Task instructions: Return, word for word, only the lines of the data below that lie between the line with "fields write. -/" and the line with "List Nat) (old", those two lines included.

Provided entries:
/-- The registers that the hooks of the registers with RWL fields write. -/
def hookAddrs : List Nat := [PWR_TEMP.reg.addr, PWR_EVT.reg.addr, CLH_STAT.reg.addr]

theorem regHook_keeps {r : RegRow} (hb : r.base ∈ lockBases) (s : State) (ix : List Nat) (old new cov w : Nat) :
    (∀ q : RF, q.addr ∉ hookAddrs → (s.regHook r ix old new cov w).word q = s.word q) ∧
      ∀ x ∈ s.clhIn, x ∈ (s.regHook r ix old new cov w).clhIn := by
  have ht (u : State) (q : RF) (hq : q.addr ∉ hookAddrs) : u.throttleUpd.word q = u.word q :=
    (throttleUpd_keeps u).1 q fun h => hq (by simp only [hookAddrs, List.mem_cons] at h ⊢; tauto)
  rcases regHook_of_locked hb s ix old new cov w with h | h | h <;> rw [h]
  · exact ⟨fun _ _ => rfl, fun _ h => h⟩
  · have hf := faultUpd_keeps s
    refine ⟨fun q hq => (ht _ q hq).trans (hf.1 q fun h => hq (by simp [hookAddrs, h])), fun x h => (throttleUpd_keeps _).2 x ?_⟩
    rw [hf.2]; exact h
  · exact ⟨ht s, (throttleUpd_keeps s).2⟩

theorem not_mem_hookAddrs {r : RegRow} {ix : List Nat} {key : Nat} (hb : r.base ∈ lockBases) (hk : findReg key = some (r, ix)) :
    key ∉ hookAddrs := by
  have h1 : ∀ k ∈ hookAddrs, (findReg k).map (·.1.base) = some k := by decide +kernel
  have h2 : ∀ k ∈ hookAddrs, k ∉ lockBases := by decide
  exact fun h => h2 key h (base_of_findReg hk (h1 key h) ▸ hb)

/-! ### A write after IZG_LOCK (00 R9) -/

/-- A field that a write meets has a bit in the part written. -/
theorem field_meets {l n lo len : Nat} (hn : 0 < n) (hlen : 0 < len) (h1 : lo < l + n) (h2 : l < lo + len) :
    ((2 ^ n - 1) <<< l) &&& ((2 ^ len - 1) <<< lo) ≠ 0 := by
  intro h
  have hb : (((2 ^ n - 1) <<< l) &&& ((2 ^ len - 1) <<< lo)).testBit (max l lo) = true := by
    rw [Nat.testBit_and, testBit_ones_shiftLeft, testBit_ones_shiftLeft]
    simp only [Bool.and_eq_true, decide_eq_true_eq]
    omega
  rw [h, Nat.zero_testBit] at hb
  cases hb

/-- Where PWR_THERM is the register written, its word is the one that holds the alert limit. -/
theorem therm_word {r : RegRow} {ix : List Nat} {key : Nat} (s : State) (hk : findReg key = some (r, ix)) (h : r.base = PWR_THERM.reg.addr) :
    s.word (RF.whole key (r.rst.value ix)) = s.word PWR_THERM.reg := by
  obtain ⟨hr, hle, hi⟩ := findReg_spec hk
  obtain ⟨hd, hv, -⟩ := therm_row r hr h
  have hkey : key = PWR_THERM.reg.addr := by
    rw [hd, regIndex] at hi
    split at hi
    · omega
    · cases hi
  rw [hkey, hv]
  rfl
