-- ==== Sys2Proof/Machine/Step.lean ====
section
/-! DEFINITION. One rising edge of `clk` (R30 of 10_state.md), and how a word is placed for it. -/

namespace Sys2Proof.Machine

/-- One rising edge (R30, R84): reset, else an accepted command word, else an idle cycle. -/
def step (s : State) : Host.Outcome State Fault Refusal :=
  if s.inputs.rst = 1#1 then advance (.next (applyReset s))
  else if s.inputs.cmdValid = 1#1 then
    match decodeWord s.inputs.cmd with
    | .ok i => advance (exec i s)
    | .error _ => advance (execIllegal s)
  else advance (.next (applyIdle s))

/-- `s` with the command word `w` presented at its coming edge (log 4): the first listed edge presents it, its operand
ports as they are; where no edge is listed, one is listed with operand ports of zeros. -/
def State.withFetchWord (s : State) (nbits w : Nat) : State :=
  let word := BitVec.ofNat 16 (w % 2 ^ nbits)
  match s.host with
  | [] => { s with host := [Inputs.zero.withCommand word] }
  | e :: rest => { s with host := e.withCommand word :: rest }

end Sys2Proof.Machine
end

* * *

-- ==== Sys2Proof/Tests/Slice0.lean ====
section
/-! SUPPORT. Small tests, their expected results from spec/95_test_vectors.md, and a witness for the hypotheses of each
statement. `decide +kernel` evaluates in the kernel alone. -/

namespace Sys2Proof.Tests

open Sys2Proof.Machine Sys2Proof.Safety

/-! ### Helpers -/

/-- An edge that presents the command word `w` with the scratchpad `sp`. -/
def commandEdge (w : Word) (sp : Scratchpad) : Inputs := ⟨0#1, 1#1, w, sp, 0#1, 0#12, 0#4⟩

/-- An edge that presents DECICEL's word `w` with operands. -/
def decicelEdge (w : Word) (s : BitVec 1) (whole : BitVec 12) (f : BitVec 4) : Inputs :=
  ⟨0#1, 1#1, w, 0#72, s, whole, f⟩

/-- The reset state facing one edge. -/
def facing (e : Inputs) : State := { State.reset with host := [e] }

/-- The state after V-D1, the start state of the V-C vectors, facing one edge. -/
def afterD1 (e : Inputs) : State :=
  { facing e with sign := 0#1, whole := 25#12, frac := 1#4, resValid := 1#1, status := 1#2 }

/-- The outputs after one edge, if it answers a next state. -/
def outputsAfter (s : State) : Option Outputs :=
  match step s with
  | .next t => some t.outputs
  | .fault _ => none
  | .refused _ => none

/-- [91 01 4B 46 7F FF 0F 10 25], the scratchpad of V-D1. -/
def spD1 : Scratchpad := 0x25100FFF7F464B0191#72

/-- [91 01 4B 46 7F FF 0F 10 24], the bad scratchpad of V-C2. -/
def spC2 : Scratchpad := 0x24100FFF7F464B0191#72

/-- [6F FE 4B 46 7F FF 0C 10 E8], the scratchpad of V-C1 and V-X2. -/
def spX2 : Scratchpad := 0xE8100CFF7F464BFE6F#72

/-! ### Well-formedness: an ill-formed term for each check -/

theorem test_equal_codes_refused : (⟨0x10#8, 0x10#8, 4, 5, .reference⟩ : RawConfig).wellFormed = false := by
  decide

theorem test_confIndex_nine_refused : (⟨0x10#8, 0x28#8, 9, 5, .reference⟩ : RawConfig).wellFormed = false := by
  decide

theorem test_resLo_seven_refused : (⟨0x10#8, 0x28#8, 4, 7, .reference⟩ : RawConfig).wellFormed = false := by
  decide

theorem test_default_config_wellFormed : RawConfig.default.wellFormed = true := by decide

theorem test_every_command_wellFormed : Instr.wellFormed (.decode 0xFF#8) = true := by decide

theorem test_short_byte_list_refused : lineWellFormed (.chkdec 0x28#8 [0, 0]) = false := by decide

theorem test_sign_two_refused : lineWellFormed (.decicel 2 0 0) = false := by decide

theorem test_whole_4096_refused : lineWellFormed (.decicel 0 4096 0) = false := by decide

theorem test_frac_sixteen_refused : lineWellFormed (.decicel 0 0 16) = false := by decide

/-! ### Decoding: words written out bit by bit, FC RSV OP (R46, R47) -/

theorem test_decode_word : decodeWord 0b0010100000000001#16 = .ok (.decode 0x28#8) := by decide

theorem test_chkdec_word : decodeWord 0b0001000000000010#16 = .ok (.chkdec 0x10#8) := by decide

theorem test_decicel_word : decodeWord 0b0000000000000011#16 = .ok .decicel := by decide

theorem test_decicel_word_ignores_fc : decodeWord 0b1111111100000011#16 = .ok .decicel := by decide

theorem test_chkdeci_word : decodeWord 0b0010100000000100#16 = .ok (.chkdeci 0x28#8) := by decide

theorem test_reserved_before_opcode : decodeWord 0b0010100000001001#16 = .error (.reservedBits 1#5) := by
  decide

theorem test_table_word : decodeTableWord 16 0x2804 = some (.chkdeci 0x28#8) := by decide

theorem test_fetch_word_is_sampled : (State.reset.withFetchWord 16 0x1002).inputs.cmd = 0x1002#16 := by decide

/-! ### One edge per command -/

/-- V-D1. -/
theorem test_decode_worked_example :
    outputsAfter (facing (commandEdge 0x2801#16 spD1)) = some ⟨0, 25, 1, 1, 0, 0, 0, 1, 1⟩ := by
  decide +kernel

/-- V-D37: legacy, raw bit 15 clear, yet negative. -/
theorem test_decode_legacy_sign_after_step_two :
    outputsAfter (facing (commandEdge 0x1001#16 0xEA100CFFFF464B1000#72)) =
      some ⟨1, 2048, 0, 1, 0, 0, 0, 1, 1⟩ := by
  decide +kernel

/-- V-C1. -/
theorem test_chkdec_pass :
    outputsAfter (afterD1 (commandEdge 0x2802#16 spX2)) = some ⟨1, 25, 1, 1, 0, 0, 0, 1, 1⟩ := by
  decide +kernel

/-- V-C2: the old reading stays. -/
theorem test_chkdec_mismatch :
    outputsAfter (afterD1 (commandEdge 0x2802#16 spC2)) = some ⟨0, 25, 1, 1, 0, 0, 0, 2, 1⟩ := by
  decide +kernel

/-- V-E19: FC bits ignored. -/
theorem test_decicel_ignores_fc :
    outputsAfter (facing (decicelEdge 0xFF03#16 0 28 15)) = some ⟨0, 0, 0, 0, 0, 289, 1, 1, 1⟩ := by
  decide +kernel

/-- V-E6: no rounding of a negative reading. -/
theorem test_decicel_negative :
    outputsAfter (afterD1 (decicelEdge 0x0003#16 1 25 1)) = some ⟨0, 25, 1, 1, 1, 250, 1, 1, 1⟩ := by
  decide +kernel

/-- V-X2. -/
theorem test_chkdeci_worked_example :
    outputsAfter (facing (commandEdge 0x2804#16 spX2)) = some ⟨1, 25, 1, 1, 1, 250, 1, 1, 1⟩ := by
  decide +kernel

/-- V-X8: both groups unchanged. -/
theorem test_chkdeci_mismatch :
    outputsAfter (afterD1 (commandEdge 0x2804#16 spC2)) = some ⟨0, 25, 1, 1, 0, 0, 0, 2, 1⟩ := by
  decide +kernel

Task solution:
/-- The registers that the hooks of the registers with RWL fields write. -/
def hookAddrs : List Nat := [PWR_TEMP.reg.addr, PWR_EVT.reg.addr, CLH_STAT.reg.addr]

theorem regHook_keeps {r : RegRow} (hb : r.base ∈ lockBases) (s : State) (ix : List Nat) (old new cov w : Nat) :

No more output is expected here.